Differentiation is a mathematical process of finding the derivative, or rate of change, of a function. It is a fundamental tool of calculus and is one of the two important concepts in calculus, the other being integration. The derivative shows the sensitivity of change of a functions output with respect to the input. In other words, it measures how quickly the output of a function changes when the input changes. The derivative of the position of a moving object with respect to time is the objects velocity.
Differentiation can be defined as a derivative of a function with respect to an independent variable. The rate of change of a function per unit change in the independent variable is given by the derivative. Linear functions and non-linear functions are the two categories of functions under calculus. Differentiation can be applied to measure the function per unit change in the independent variable.

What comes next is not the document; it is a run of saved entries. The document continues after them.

/-- The unknown marker is the line of no instruction. -/
theorem asmOf_ne_unknown (addr : Word) (i : Instr) : asmOf addr i ≠ .unknown := by
  cases i with
  | beq | bne | blt | bge => exact asmBz_ne_unknown _ _ _ _ _ _
  | jal | jalr | addi | xori | andi | sub =>
    rw [asmOf]
    split_ifs <;> exact AsmLine.noConfusion
  | _ => exact AsmLine.noConfusion

theorem disassemble_eq_unknown_iff (addr w : Word) : disassemble addr w = .unknown ↔ ∃ e : Reject, decode w = .error e := by
  unfold disassemble
  cases decode w with
  | ok i => simp [asmOf_ne_unknown]
  | error e => simp

end Disassembler

/-- Settles O10: opcode by opcode the kind `UNKNOWN` is the class R104 names, and no instruction's line is the marker. -/
theorem unknownWordsExactly : Obligations.UnknownWordsExactly := by
  intro w addr
  refine ⟨?_, disassemble_eq_unknown_iff addr w⟩
  rw [decode_error_iff_kindOf, ← opcodes, ← opcodeOf, ← funct3Of, ← funct7Of]
  by_cases known : opcodeOf w ∈ opcodes
  · have branch : ∀ f3 : BitVec 3, branchKind f3 = .unknown ↔ f3 ∈ [0b010#3, 0b011#3] := by decide
    have load : ∀ f3 : BitVec 3, loadKind f3 = .unknown ↔ f3 ∈ [0b011#3, 0b110#3, 0b111#3] := by decide
    have store : ∀ f3 : BitVec 3, storeKind f3 = .unknown ↔ 3 ≤ f3.toNat := by decide
    rcases mem_opcodes_iff.mp known with h | h | h | h | h | h | h | h | h | h <;> rw [h]
    · simp [kindOf_of_opcode_lui h, opcodes]
    · simp [kindOf_of_opcode_auipc h, opcodes]
    · simp [kindOf_of_opcode_jal h, opcodes]
    · simp [kindOf_of_opcode_jalr h, opcodes]
    · simp [kindOf_of_opcode_branch h, opcodes, branch]
    · simp [kindOf_of_opcode_load h, opcodes, load]
    · simp [kindOf_of_opcode_store h, opcodes, store]
    · simp [kindOf_of_opcode_opImm h, opcodes, opImmKind_eq_unknown_iff]
    · simp [kindOf_of_opcode_op h, opcodes, opKind_eq_unknown_iff]
    · simp [kindOf_of_opcode_system h, opcodes]
  · exact iff_of_true (kindOf_of_opcode_unknown known) (.inl known)

/-- Settles O4: the decoder computes on the seventeen words. -/
theorem decodeSpecExampleWords : Obligations.DecodeSpecExampleWords := by
  unfold Obligations.DecodeSpecExampleWords
  decide

end Sys2Proof

/-! SUPPORT. Family `40_step_cycle.md`: the step by the word it fetches (R121 to R127), the counted no-op (R129), the steps that do not
complete (R120, R132). -/

namespace Sys2Proof.Machine

/-! ### The step by the word it fetches (R121 to R127, R129) -/

/-- The first four bytes of a byte string decode as the word they make, and the others are left. -/
theorem decodeBytes_cons_eq_ok_iff (b0 b1 b2 b3 : Byte) (rest : List Byte) (i : Instr) :
    decodeBytes (b0 :: b1 :: b2 :: b3 :: rest) = .ok (i, rest) ↔ decode (wordOfBytes b0 b1 b2 b3) = .ok i := by
  cases h : decode (wordOfBytes b0 b1 b2 b3) <;> simp [decodeBytes, h]

theorem Fetches.step_of_decode {s : State} {w : Word} {i : Instr} (hw : Fetches s w) (hd : decode w = .ok i) : step s = exec i s :=
  have ⟨hr, hf⟩ := (fetches_iff s w).mp hw
  Machine.step_of_decode hr hf hd

theorem Fetches.step_of_decode_error {s : State} {w : Word} {e : Reject} (hw : Fetches s w) (hd : decode w = .error e) :
    step s = execUnknown s :=
  have ⟨hr, hf⟩ := (fetches_iff s w).mp hw
  Machine.step_of_decode_error hr hf hd

/-- Settles O11: the four bytes at the `pc` are the word that the step fetches. -/
theorem stepRunsDecodedInstruction : Obligations.StepRunsDecodedInstruction := by
  constructor
  · intro s i rest hr hal hm hb
    have hw : Fetches s _ := ⟨hr, hal, hm, rfl⟩
    exact hw.step_of_decode ((decodeBytes_cons_eq_ok_iff _ _ _ _ rest i).mp hb)
  · exact fun _ _ _ => Fetches.step_of_decode

/-! ### The counted no-op (R129) -/

theorem nextSeq_toNat (pc : Word) : (nextSeq pc).toNat = (pc.toNat + 4) % 2 ^ 32 := BitVec.toNat_add pc 4#32

theorem State.advances_commitSeq (s : State) : Advances s s.commitSeq := ⟨nextSeq_toNat s.pc, rfl⟩

theorem State.sameRegs_commit (s : State) (next : Word) : SameRegs s (s.commit next) :=
  ⟨s.reg_commit_zero next, s.reg_commit_ne next⟩

/-- Settles O13: the next state is the commit of the old one with the unknown word counted. -/
theorem unknownIsCountedNoOp : Obligations.UnknownIsCountedNoOp := by
  intro s w e hw hd
  obtain ⟨hrun, -⟩ := (fetches_iff s w).mp hw
  exact ⟨State.commitSeq { s with nUnknown := s.nUnknown + 1 }, hw.step_of_decode_error hd, rfl, State.advances_commitSeq _,
    State.sameRegs_commit _ _, State.byteAt_commitSeq _, rfl, hrun, rfl, rfl, rfl, rfl, rfl, rfl⟩

/-! ### Steps that do not complete (R120, R132) -/

/-- No answer comes exactly where no character is left and the collaborator never answers (U15). -/
theorem State.getCharAnswers_eq_false_iff (s : State) :
    s.getCharAnswers = false ↔ s.input.length ≤ s.inputPos ∧ s.inputTail = .silent := by
  rw [← Bool.not_eq_true, State.getCharAnswers_iff, not_or, Nat.not_lt]
  cases s.inputTail <;> simp

theorem decode_eq_ok_ecall_iff (w : Word) : decode w = .ok .ecall ↔ w = 0x00000073#32 :=
  ⟨fun h => operandsFrom_of_decode h, fun h => h ▸ rfl⟩
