-- ==== Sys2Proof/Machine/Listing.lean ====
section
/-! DEFINITION. The spec's listings, written apart from the machine's steps, so that a statement can
say that the machine does what the listings say; the machine calls none of this. The decoder listings
of `44_decoder.md` R245 and R246 are one function on a byte string; a byte that the spec leaves
unspecified (R244) is `none`. The encoder listing of `43_encoder.md` R204 is a function from the input
to sequences as values; its table is a function (`41_match_finder.md` R156). -/

namespace Sys2Proof.Machine

/-- How a listing ends: by `finish` or by `raise` with a cause, with the value that names, and the
bytes written to DST below the output cursor. -/
structure ListingEnd where
  cause : Option Cause
  value : Nat
  out : List (Option Byte)
deriving DecidableEq, Repr

/-- A length code and where the stream goes on: the nibble, or `15 +` the extension at index `ip`. -/
def listingLength (nib : Nat) (bs : List Byte) (ip : Nat) : Option (Nat × Nat) :=
  if nib < 15 then some (nib, ip)
  else
    match extSum (bs.drop ip) with
    | none => none
    | some (v, k) => some (15 + v, ip + k)

/-- `for k in 0 .. M - 1: DST:op + k <- DST:op - offset + k`, on the bytes written so far; with offset
0 the bytes are unspecified (`44_decoder.md` R242, R244). -/
def listingCopy : Nat → Nat → List (Option Byte) → List (Option Byte)
  | 0, _, out => out
  | k + 1, offset, out =>
    listingCopy k offset
      (out ++ [if offset = 0 then none else (out[out.length - offset]?).getD none])

/-- The loop of DECODE_FIXED (`44_decoder.md` R245) and DECODE_UNKNOWN (R246) on the stream `bs` with
output bound `oend`. Every pass reads at least the control byte, so one more pass than there are bytes
is never needed. -/
def listingLoop (margin : Nat) (unknown : Bool) (bs : List Byte) (oend : Nat) :
    Nat → Nat → List (Option Byte) → ListingEnd
  | 0, ip, out => ⟨some .sourceExhausted, ip, out⟩
  | fuel + 1, ip, out =>
    if unknown && decide (bs.length ≤ ip) then ⟨none, out.length, out⟩
    else
      match bs[ip]? with
      | none => ⟨some .sourceExhausted, ip, out⟩
      | some t =>
        match listingLength (t.toNat / 16) bs (ip + 1) with
        | none => ⟨some .sourceExhausted, bs.length, out⟩
        | some (len, ip) =>
          if oend < out.length + len + margin && decide (oend < out.length + len) then
            ⟨some .outputOverflow, ip, out⟩
          else if bs.length < ip + len then ⟨some .sourceExhausted, ip, out⟩
          else
            let lits : List (Option Byte) := ((bs.drop ip).take len).map some
            let ip' := ip + len
            if oend < out.length + len + margin then
              ⟨none, if unknown then out.length + len else ip', out ++ lits⟩
            else if unknown && ip' == bs.length then ⟨none, out.length + len, out ++ lits⟩
            else
              match bs[ip']?, bs[ip' + 1]? with
              | some lo, some hi =>
                let offset := lo.toNat + 256 * hi.toNat
                if out.length + len < offset then
                  ⟨some .backReferenceUnderflow, ip' + 2, out ++ lits⟩
                else
                  match listingLength (t.toNat % 16) bs (ip' + 2) with
                  | none => ⟨some .sourceExhausted, bs.length, out ++ lits⟩
                  | some (code, ip) =>
                    if oend < out.length + len + (code + 4) then
                      ⟨some .outputOverflow, ip, out ++ lits⟩
                    else
                      listingLoop margin unknown bs oend fuel ip
                        (listingCopy (code + 4) offset (out ++ lits))
              | _, _ => ⟨some .sourceExhausted, ip', out ++ lits⟩

/-- DECODE_FIXED (`unknown` false) or DECODE_UNKNOWN (`unknown` true) on a stream. -/
def listing (P : Config.Params) (unknown : Bool) (bs : List Byte) (oend : Nat) : ListingEnd :=
  listingLoop P.decMargin unknown bs oend (bs.length + 1) 0 []

/-! ## Streams as values -/

/-- A non-terminal sequence as values (`30_encoding.md` R110). -/
structure SeqItem where
  lits : List Byte
  offset : Nat
  m : Nat
deriving DecidableEq, Repr

/-- `k` bytes copied from `offset` before the end, one after another. -/
def copyBack : Nat → Nat → List Byte → List Byte
  | 0, _, out => out
  | k + 1, offset, out => copyBack k offset (out ++ [(out[out.length - offset]?).getD 0])

/-- The output after one sequence. -/
def SeqItem.apply (out : List Byte) (q : SeqItem) : List Byte :=
  copyBack q.m q.offset (out ++ q.lits)

/-- The output after a list of sequences. -/
def replay : List Byte → List SeqItem → List Byte
  | out, [] => out
  | out, q :: qs => replay (q.apply out) qs

/-- The bytes of a stream: the sequences, then the terminal one (`30_encoding.md` R95). -/
def streamBytes : List SeqItem → List Byte → List Byte
  | [], last => lastBytes last
  | q :: qs, last => seqBytes q.lits q.offset q.m ++ streamBytes qs last

/-! ## The encoder listing -/

/-- `TAB[h] <- p` on a table that is a function. -/
def listingStore (tab : Nat → Nat) (h p : Nat) : Nat → Nat := fun x => if x = h then p else tab x

/-- The `repeat` of ENCODE: the position and the candidate at which it stops, and the table; `none`
for `goto last`. -/
def listingSearch (P : Config.Params) (v : Variant) (src : Nat → Byte) (mflimit : Nat) :
    Nat → Nat → Nat → (Nat → Nat) → Option (Nat × Nat × (Nat → Nat))
  | 0, _, _, _ => none
  | fuel + 1, attempts, ip, tab =>
    if mflimit < ip + attempts / 2 ^ P.skipStrength then none
    else
      let ref := tab (bucket P v src ip)
      let tab' := listingStore tab (bucket P v src ip) ip
      if verify v src ip ref then some (ip, ref, tab')
      else listingSearch P v src mflimit fuel (attempts + 1) (ip + attempts / 2 ^ P.skipStrength) tab'

/-- How far `while ip > anchor and ref > 0 and Src(ip - 1) = Src(ref - 1)` walks back, at most `k`
bytes. -/
def listingBack (src : Nat → Byte) (ip ref : Nat) : Nat → Nat
  | 0 => 0
  | k + 1 => if src (ip - 1) = src (ref - 1) then listingBack src (ip - 1) (ref - 1) k + 1 else 0

/-- How far `while ip < matchlimit and Src(ref) = Src(ip)` walks on, at most `k` bytes. -/
def listingOn (src : Nat → Byte) (ip ref : Nat) : Nat → Nat
  | 0 => 0
  | k + 1 => if src ref = src ip then listingOn src (ip + 1) (ref + 1) k + 1 else 0

/-- The loop of ENCODE (`43_encoder.md` R204): the sequences and where the terminal run starts. With
a candidate the pass starts at the label `next`, with an empty literal run; without one it starts with
a search. -/
def listingItems (P : Config.Params) (v : Variant) (src : Nat → Byte) (n : Nat) :
    Nat → Option Nat → (Nat → Nat) → Nat → Nat → List SeqItem × Nat
  | 0, _, _, _, anchor => ([], anchor)
  | fuel + 1, cand, tab, ip, anchor =>
    let start :=
      match cand with
      | some ref => some (ip, ref, tab)
      | none =>
        match listingSearch P v src (n - P.mfLimit) (n + 1) P.attemptInit ip tab with
        | none => none
        | some (p, ref, tab) =>
          let b := listingBack src p ref (min (p - anchor) ref)
          some (p - b, ref - b, tab)
    match start with
    | none => ([], anchor)
    | some (mstart, ref, tab) =>
      let m := 4 + listingOn src (mstart + 4) (ref + 4) (n - P.lastLiterals - (mstart + 4))
      let item : SeqItem := ⟨slice src anchor (mstart - anchor), mstart - ref, m⟩
      let ip := mstart + m
      if n - P.mfLimit < ip then ([item], ip)
      else
        let ref := tab (bucket P v src ip)
        let tab := listingStore tab (bucket P v src ip) ip
        let r :=
          if verify v src ip ref then listingItems P v src n fuel (some ref) tab ip ip
          else listingItems P v src n fuel none tab (ip + 1) ip
        (item :: r.1, r.2)

/-- ENCODE (`43_encoder.md` R204) on an input of `n` bytes: the sequences and the terminal run. -/
def listingEncode (P : Config.Params) (src : Nat → Byte) (n : Nat) : List SeqItem × List Byte :=
  if n < P.minLength then ([], slice src 0 n)
  else
    let r := listingItems P (variantOf n) src n (n + 1) none (fun _ => 0) 1 0
    (r.1, slice src r.2 (n - r.2))

end Sys2Proof.Machine
end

The practical technique of differentiation can be carried out by purely algebraic manipulations, using three basic derivatives, four rules of operation, and a knowledge of how to manipulate functions. The three basic derivatives are for algebraic functions, trigonometric functions, and exponential functions. For functions built up of combinations of these classes of functions, the theory provides the following basic rules for differentiating the sum, product, or quotient of any two functions.
Differentiation is done by applying the techniques of known differentiation formulas and differentiation rules in finding the derivative of a given function. The process of finding derivatives of a function is called differentiation in calculus. The maximum or minimum value of a function, the velocity and acceleration of moving objects, and the tangent of a curve are determined by differentiation.